■ **WHAT IS EXPECTED**
Please copy out the entries below exactly, beginning with the line that contains "-- ==== Sys2Proof/Machine/Whole.lean" and ending with the line that contains "coarse form a", and include nothing outside that span.
***** SUPPLIED INFORMATION
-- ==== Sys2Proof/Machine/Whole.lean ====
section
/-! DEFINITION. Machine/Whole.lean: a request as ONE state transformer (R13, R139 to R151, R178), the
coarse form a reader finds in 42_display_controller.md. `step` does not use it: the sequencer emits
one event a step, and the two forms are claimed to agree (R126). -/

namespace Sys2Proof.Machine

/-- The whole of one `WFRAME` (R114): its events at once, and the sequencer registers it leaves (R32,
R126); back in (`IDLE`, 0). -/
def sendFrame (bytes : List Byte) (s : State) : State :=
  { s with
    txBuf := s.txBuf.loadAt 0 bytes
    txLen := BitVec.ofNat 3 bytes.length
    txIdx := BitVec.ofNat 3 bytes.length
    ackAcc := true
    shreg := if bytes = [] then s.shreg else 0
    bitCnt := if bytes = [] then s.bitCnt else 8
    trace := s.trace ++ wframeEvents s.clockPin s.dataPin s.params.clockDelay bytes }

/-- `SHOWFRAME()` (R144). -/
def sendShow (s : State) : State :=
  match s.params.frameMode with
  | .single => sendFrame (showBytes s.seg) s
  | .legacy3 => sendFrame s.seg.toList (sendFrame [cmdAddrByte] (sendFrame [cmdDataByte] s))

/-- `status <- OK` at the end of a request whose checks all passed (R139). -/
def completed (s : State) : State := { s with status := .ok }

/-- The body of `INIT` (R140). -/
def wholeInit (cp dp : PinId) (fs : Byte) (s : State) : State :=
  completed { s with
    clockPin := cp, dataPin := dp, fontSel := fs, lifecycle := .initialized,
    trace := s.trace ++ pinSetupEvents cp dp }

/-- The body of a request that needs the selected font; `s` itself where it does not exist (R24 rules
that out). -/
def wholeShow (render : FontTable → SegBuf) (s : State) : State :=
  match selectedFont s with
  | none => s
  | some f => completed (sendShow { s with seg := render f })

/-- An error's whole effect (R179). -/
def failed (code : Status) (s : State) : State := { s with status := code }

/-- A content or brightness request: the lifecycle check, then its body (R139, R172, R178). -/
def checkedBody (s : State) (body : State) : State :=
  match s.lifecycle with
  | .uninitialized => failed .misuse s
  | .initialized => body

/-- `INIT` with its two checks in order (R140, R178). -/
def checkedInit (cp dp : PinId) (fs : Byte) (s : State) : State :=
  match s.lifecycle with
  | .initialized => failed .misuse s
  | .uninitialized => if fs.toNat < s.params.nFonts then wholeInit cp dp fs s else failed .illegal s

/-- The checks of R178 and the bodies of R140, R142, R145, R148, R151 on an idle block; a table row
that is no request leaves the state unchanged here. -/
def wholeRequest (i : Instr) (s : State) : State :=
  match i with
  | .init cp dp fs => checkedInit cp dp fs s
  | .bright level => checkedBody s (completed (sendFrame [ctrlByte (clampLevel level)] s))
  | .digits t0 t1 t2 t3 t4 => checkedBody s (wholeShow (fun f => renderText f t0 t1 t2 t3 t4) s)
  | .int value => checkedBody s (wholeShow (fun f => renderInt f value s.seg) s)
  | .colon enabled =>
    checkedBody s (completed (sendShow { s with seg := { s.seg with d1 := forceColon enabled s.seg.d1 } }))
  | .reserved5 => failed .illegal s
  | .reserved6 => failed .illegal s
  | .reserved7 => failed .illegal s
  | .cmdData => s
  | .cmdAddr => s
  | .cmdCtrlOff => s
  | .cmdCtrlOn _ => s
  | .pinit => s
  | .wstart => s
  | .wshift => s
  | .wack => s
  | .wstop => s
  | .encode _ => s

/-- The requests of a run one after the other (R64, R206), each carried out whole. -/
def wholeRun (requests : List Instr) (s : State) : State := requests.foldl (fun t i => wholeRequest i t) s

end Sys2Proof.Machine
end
**********
***** SUPPLIED INFORMATION
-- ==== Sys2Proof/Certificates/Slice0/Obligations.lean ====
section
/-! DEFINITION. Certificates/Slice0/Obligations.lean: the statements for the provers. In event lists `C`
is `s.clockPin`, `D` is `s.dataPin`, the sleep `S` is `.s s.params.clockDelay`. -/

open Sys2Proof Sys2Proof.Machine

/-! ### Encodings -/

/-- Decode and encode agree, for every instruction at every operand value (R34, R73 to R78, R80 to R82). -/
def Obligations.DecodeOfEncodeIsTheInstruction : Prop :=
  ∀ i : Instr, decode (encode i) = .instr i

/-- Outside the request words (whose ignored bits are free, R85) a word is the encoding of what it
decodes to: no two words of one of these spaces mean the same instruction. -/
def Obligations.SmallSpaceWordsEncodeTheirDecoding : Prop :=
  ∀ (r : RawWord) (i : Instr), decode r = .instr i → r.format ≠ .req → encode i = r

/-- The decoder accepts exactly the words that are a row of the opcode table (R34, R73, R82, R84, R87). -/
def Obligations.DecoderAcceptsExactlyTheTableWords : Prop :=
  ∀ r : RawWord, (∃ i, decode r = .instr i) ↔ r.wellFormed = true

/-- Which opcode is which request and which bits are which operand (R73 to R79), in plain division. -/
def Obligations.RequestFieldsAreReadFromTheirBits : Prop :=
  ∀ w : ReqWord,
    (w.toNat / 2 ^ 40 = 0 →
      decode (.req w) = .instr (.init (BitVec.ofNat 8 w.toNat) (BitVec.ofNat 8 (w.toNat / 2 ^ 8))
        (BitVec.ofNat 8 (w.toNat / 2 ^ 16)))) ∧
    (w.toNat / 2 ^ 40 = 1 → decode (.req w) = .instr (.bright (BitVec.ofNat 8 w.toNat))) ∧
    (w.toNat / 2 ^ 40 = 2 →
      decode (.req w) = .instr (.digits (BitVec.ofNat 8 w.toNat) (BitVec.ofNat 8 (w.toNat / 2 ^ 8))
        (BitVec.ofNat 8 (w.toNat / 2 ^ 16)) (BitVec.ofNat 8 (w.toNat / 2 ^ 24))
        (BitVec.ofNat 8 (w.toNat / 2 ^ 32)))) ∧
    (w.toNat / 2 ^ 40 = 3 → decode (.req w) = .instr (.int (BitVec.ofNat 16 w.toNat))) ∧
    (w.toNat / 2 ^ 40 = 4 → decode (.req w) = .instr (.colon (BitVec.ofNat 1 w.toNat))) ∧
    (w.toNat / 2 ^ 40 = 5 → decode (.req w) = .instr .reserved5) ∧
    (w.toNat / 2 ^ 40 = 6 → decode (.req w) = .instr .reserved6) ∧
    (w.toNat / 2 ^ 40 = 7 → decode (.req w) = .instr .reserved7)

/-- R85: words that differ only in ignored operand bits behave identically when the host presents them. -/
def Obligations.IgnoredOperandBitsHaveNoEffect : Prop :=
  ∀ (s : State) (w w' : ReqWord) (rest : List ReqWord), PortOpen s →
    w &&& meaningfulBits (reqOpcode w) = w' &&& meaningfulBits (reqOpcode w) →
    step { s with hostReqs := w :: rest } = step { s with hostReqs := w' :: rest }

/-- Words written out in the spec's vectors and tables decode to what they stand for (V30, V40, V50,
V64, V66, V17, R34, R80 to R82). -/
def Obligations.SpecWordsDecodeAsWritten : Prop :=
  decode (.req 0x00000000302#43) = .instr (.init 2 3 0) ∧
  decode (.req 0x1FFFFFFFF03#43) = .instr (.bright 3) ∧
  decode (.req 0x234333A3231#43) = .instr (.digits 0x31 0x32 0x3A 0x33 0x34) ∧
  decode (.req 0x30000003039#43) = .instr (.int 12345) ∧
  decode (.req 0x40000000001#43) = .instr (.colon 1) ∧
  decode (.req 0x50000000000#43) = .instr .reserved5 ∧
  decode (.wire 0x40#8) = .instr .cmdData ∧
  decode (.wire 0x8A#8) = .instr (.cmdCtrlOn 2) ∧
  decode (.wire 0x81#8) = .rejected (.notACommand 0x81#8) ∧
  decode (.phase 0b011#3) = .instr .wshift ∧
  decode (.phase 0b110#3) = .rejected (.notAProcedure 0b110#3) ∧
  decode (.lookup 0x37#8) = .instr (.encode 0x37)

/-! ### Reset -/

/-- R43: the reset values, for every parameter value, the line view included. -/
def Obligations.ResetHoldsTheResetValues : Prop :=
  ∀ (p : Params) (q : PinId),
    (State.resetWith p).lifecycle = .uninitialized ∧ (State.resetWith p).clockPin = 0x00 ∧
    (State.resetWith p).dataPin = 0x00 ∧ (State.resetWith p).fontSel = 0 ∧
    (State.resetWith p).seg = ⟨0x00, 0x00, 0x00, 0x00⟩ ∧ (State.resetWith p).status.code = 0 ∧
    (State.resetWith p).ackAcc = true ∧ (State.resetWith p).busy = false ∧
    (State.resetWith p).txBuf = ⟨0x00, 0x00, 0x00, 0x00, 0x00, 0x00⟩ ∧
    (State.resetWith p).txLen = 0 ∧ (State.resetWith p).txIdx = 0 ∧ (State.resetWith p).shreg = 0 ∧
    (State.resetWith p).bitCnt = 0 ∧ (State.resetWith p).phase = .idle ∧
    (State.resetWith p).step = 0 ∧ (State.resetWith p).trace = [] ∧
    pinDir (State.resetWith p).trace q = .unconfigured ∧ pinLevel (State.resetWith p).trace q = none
**********
■ **RESULT OF THE EXERCISE**
-- ==== Sys2Proof/Machine/Whole.lean ====
section
/-! DEFINITION. Machine/Whole.lean: a request as ONE state transformer (R13, R139 to R151, R178), the
coarse form a reader finds in 42_display_controller.md. `step` does not use it: the sequencer emits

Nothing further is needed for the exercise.